Transcribe the listing below only from the line with "a.toNat l).getLsbD i)" up to and including the line with "s a.toNat l).reverse".

■ ■ ■

-- ==== Sys2Proof/Certificates/Slice0/Obligations.lean ====
section
/-! DEFINITION. The statements of this slice, from the numbered rules of the spec. -/

open Sys2Proof Sys2Proof.Machine

/-- 08 R207, R208, 06 R155, 05 R121: the scoreboard places each crossing of an instruction on a lane of its own, within 128 clk, and keeps
what it held; where it is empty, up to four up crossings and two down crossings give the latencies of 06 R155. An ADD that issues leaves
its lanes reserved and its destination tagged until its result is readable; one that names a tagged register, or that the scoreboard
refuses, gives up this clk.
The model's own choices in it: log 5. -/
def Obligations.ScoreboardAdmits : Prop :=
  (∀ u s p, planOf u s = some p →
    (∀ r ∈ s.core.up, r ∈ p.up) ∧ (∀ r ∈ s.core.down, r ∈ p.down) ∧
    (s.core.up.Nodup → p.up.Nodup) ∧ (s.core.down.Nodup → p.down.Nodup) ∧
    p.up.length = s.core.up.length + crossTime s * u.up.length ∧ p.down.length = s.core.down.length + crossTime s * u.down ∧
    (∀ r ∈ p.up, r ∈ s.core.up ∨ (r.1 < 4 ∧ s.clk ≤ r.2 ∧ r.2 < s.clk + 128)) ∧
    (∀ r ∈ p.down, r ∈ s.core.down ∨ (r.1 < 2 ∧ s.clk + u.exec < r.2 ∧ r.2 < s.clk + 128)) ∧
    p.starts.head? = u.up.head?.map (s.clk + ·)) ∧
  (∀ n k e s, 1 ≤ n → n ≤ 4 → 1 ≤ k → k ≤ 2 → e ≤ 100 → s.core.up = [] → s.core.down = [] →
    ∃ p, planOf ⟨List.replicate n 0, k, e⟩ s = some p ∧ p.ready = s.clk + e + 2 * crossTime s) ∧
  (∀ d a b s p, let q := { req1 0x06 with vr := [a.toNat, b.toNat], vw := [d.toNat] }
    mayIssue q s = true → s.gang.redo = none → planOf ⟨[0, 0], 1, 4⟩ s = some p →
    ∃ u, exec (.add d a b) s = .next u ∧ u.core.up = p.up ∧ u.core.down = p.down ∧
      u.gang.tags = s.gang.tags ++ [⟨.v d.toNat, herePos s, execMask s none, p.ready, false⟩]) ∧
  (∀ d a b s t, let q := { req1 0x06 with vr := [a.toNat, b.toNat], vw := [d.toNat] }
    preCheck q s = none → t ∈ s.gang.tags → s.clk < t.clk → (t.reg = .v a.toNat ∨ t.reg = .v b.toNat ∨ t.reg = .v d.toNat) →
    exec (.add d a b) s = .next (giveUp s)) ∧
  (∀ d a b s, let q := { req1 0x06 with vr := [a.toNat, b.toNat], vw := [d.toNat] }
    preCheck q s = none → tagged { q with pr := [guardPred s none] } s = false → kittyHolds q (execMask s none) s = false →
    planOf ⟨[0, 0], 1, 4⟩ s = none → exec (.add d a b) s = .next (giveUp (noteRefused s)))

/-- 06 R130, R131: NOP, the moves and LID. -/
def Obligations.MovesComplete : Prop :=
  (∀ s, Completes (req1 0x01) .nop {} s) ∧
  (∀ d a s, Completes { req1 0x02 with vr := [a.toNat], vw := [d.toNat] } (.mov d a)
    { v := laneW d.toNat (execMask s none) (rdV s a.toNat) } s) ∧
  (∀ d i s, Completes { req1 0x03 with vw := [d.toNat] } (.movi d i) { v := laneW d.toNat (execMask s none) fun _ => i.signExtend 32 } s) ∧
  (∀ d i s, Completes { req1 0x04 with vr := [d.toNat], vw := [d.toNat] } (.movh d i)
    { v := laneW d.toNat (execMask s none) fun l => i ++ (rdV s d.toNat l).extractLsb' 0 16 } s) ∧
  (∀ d i s, Completes { reqL 0x05 with vw := [d.toNat] } (.movl d i) { v := laneW d.toNat (execMask s none) fun _ => i } s) ∧
  (∀ d a s, Completes { req1 0x3B with sr := [a.toNat], vw := [d.toNat] } (.bcast d a)
    { v := laneW d.toNat (execMask s none) fun _ => rdS s a.toNat } s) ∧
  (∀ d a s, Completes { req1 0x37 with pr := [a.toNat], vw := [d.toNat] } (.vfromp d a)
    { v := laneW d.toNat (execMask s none) fun l => if lane (rdP s a.toNat) l then 0xFFFFFFFF else 0 } s) ∧
  (∀ d what s, Completes { req1 0x74 with vw := [d.toNat] } (.lid d what)
    { v := laneW d.toNat (execMask s none) fun l => match what with
        | .lane => BitVec.ofNat 32 l
        | .slice => BitVec.ofNat 32 (l / 4)
        | .gidlo => BitVec.ofNat 32 ((s.gang.blk.idx * 32 + s.gang.gno) * 32 + l)
        | .gidhi => BitVec.ofNat 32 (((s.gang.blk.idx * 32 + s.gang.gno) * 32 + l) / 2 ^ 32)
        | .active => s.gang.active
        | .dead => s.gang.dead } s) ∧
  (∀ w1, decode 0x01 w1 = .ok (.nop, 1)) ∧
  (∀ d a w1, decode (0x02 + d.toNat * 2 ^ 8 + a.toNat * 2 ^ 16) w1 = .ok (.mov d a, 1)) ∧
  (∀ d i w1, decode (0x03 + d.toNat * 2 ^ 8 + i.toNat * 2 ^ 16) w1 = .ok (.movi d i, 1)) ∧
  (∀ d i w1, decode (0x04 + d.toNat * 2 ^ 8 + i.toNat * 2 ^ 16) w1 = .ok (.movh d i, 1)) ∧
  (∀ d i, decode (0x05 + d.toNat * 2 ^ 8) i.toNat = .ok (.movl d i, 2)) ∧
  (∀ d a w1, decode (0x3B + d.toNat * 2 ^ 8 + a.toNat * 2 ^ 16) w1 = .ok (.bcast d a, 1)) ∧
  (∀ d a w1, decode (0x37 + d.toNat * 2 ^ 8 + a.toNat * 2 ^ 16) w1 = .ok (.vfromp d a, 1))

/-- 06 R133, R134: the lane operations that wrap modulo 2^32 and the bitwise operations. -/
def Obligations.LaneArithmeticCompletes : Prop :=
  (∀ d a b s, Completes { req1 0x06 with vr := [a.toNat, b.toNat], vw := [d.toNat] } (.add d a b)
    { v := laneW d.toNat (execMask s none) fun l => rdV s a.toNat l + rdV s b.toNat l } s) ∧
  (∀ d a i s, Completes { req1 0x07 with vr := [a.toNat], vw := [d.toNat] } (.addi d a i)
    { v := laneW d.toNat (execMask s none) fun l => rdV s a.toNat l + i.signExtend 32 } s) ∧
  (∀ d a b s, Completes { req1 0x08 with vr := [a.toNat, b.toNat], vw := [d.toNat] } (.sub d a b)
    { v := laneW d.toNat (execMask s none) fun l => rdV s a.toNat l - rdV s b.toNat l } s) ∧
  (∀ d a s, Completes { req1 0x09 with vr := [a.toNat], vw := [d.toNat] } (.neg d a)
    { v := laneW d.toNat (execMask s none) fun l => 0 - rdV s a.toNat l } s) ∧
  (∀ d a b s, Completes { req1 0x0C with vr := [a.toNat, b.toNat], vw := [d.toNat] } (.mullo d a b)
    { v := laneW d.toNat (execMask s none) fun l => rdV s a.toNat l * rdV s b.toNat l } s) ∧
  (∀ d a s, Completes { req1 0x10 with vr := [a.toNat], vw := [d.toNat] } (.abs d a)
    { v := laneW d.toNat (execMask s none) fun l => BitVec.ofNat 32 (rdV s a.toNat l).toInt.natAbs } s) ∧
  (∀ d a b s, Completes { req1 0x13 with vr := [a.toNat, b.toNat], vw := [d.toNat] } (.and d a b)
    { v := laneW d.toNat (execMask s none) fun l => rdV s a.toNat l &&& rdV s b.toNat l } s) ∧
  (∀ d a b s, Completes { req1 0x14 with vr := [a.toNat, b.toNat], vw := [d.toNat] } (.or d a b)
    { v := laneW d.toNat (execMask s none) fun l => rdV s a.toNat l ||| rdV s b.toNat l } s) ∧
  (∀ d a b s, Completes { req1 0x15 with vr := [a.toNat, b.toNat], vw := [d.toNat] } (.xor d a b)
    { v := laneW d.toNat (execMask s none) fun l => rdV s a.toNat l ^^^ rdV s b.toNat l } s) ∧
  (∀ d a b s, Completes { req1 0x16 with vr := [a.toNat, b.toNat], vw := [d.toNat] } (.andn d a b)
    { v := laneW d.toNat (execMask s none) fun l => rdV s a.toNat l &&& ~~~rdV s b.toNat l } s) ∧
  (∀ d a i s, Completes { req1 0x17 with vr := [a.toNat], vw := [d.toNat] } (.andi d a i)
    { v := laneW d.toNat (execMask s none) fun l => rdV s a.toNat l &&& i.zeroExtend 32 } s) ∧
  (∀ d a i s, Completes { req1 0x18 with vr := [a.toNat], vw := [d.toNat] } (.ori d a i)
    { v := laneW d.toNat (execMask s none) fun l => rdV s a.toNat l ||| i.zeroExtend 32 } s) ∧
  (∀ d a i s, Completes { req1 0x19 with vr := [a.toNat], vw := [d.toNat] } (.xori d a i)
    { v := laneW d.toNat (execMask s none) fun l => rdV s a.toNat l ^^^ i.zeroExtend 32 } s)

/-- 06 R133, R134: shifts, whose count of 32 or more gives 0 or the sign, and operations on bits. -/
def Obligations.ShiftsAndBitsComplete : Prop :=
  (∀ d a b s, Completes { req1 0x1A with vr := [a.toNat, b.toNat], vw := [d.toNat] } (.shl d a b)
    { v := laneW d.toNat (execMask s none) fun l =>
        if 32 ≤ (rdV s b.toNat l).toNat then 0 else rdV s a.toNat l <<< (rdV s b.toNat l).toNat } s) ∧
  (∀ d a b s, Completes { req1 0x1B with vr := [a.toNat, b.toNat], vw := [d.toNat] } (.shr d a b)
    { v := laneW d.toNat (execMask s none) fun l =>
        if 32 ≤ (rdV s b.toNat l).toNat then 0 else rdV s a.toNat l >>> (rdV s b.toNat l).toNat } s) ∧
  (∀ d a b s, Completes { req1 0x1C with vr := [a.toNat, b.toNat], vw := [d.toNat] } (.sar d a b)
    { v := laneW d.toNat (execMask s none) fun l =>
        if 32 ≤ (rdV s b.toNat l).toNat then (if (rdV s a.toNat l).getLsbD 31 then 0xFFFFFFFF else 0)
        else (rdV s a.toNat l).sshiftRight (rdV s b.toNat l).toNat } s) ∧
  (∀ d a i s, Completes { req1 0x1D with vr := [a.toNat], vw := [d.toNat] } (.shli d a i)
    { v := laneW d.toNat (execMask s none) fun l => rdV s a.toNat l <<< i.toNat } s) ∧
  (∀ d a i s, Completes { req1 0x1E with vr := [a.toNat], vw := [d.toNat] } (.shri d a i)
    { v := laneW d.toNat (execMask s none) fun l => rdV s a.toNat l >>> i.toNat } s) ∧
  (∀ d a i s, Completes { req1 0x1F with vr := [a.toNat], vw := [d.toNat] } (.sari d a i)
    { v := laneW d.toNat (execMask s none) fun l => (rdV s a.toNat l).sshiftRight i.toNat } s) ∧
  (∀ d a b s, Completes { req1 0x20 with vr := [a.toNat, b.toNat], vw := [d.toNat] } (.rotl d a b)
    { v := laneW d.toNat (execMask s none) fun l => (rdV s a.toNat l).rotateLeft (rdV s b.toNat l).toNat } s) ∧
  (∀ d a s, Completes { req1 0x21 with vr := [a.toNat], vw := [d.toNat] } (.popc d a)
    { v := laneW d.toNat (execMask s none) fun l => BitVec.ofNat 32 ((List.range 32).countP fun i => (rdV s a.toNat l).getLsbD i) } s) ∧
  (∀ d a s, Completes { req1 0x22 with vr := [a.toNat], vw := [d.toNat] } (.clz d a)
    { v := laneW d.toNat (execMask s none) fun l => BitVec.ofNat 32 ((List.range 32).countP fun i => rdV s a.toNat l >>> i == 0) } s) ∧
  (∀ d a s, Completes { req1 0x23 with vr := [a.toNat], vw := [d.toNat] } (.brev d a)
    { v := laneW d.toNat (execMask s none) fun l => (rdV s a.toNat l).reverse } s) ∧
  (∀ d a n s, 1 ≤ n.toNat → n.toNat ≤ 32 → Completes { req1 0x2C with vr := [a.toNat], vw := [d.toNat] } (.sxt d a n)
    { v := laneW d.toNat (execMask s none) fun l => ((rdV s a.toNat l).setWidth n.toNat).signExtend 32 } s) ∧
  (∀ d a n s, 1 ≤ n.toNat → n.toNat ≤ 32 → Completes { req1 0x2D with vr := [a.toNat], vw := [d.toNat] } (.zxt d a n)
    { v := laneW d.toNat (execMask s none) fun l => ((rdV s a.toNat l).setWidth n.toNat).setWidth 32 } s)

■ ■ ■

• [Answer to the exercise]
    { v := laneW d.toNat (execMask s none) fun l => BitVec.ofNat 32 ((List.range 32).countP fun i => (rdV s a.toNat l).getLsbD i) } s) ∧
  (∀ d a s, Completes { req1 0x22 with vr := [a.toNat], vw := [d.toNat] } (.clz d a)
    { v := laneW d.toNat (execMask s none) fun l => BitVec.ofNat 32 ((List.range 32).countP fun i => rdV s a.toNat l >>> i == 0) } s) ∧
  (∀ d a s, Completes { req1 0x23 with vr := [a.toNat], vw := [d.toNat] } (.brev d a)
    { v := laneW d.toNat (execMask s none) fun l => (rdV s a.toNat l).reverse } s) ∧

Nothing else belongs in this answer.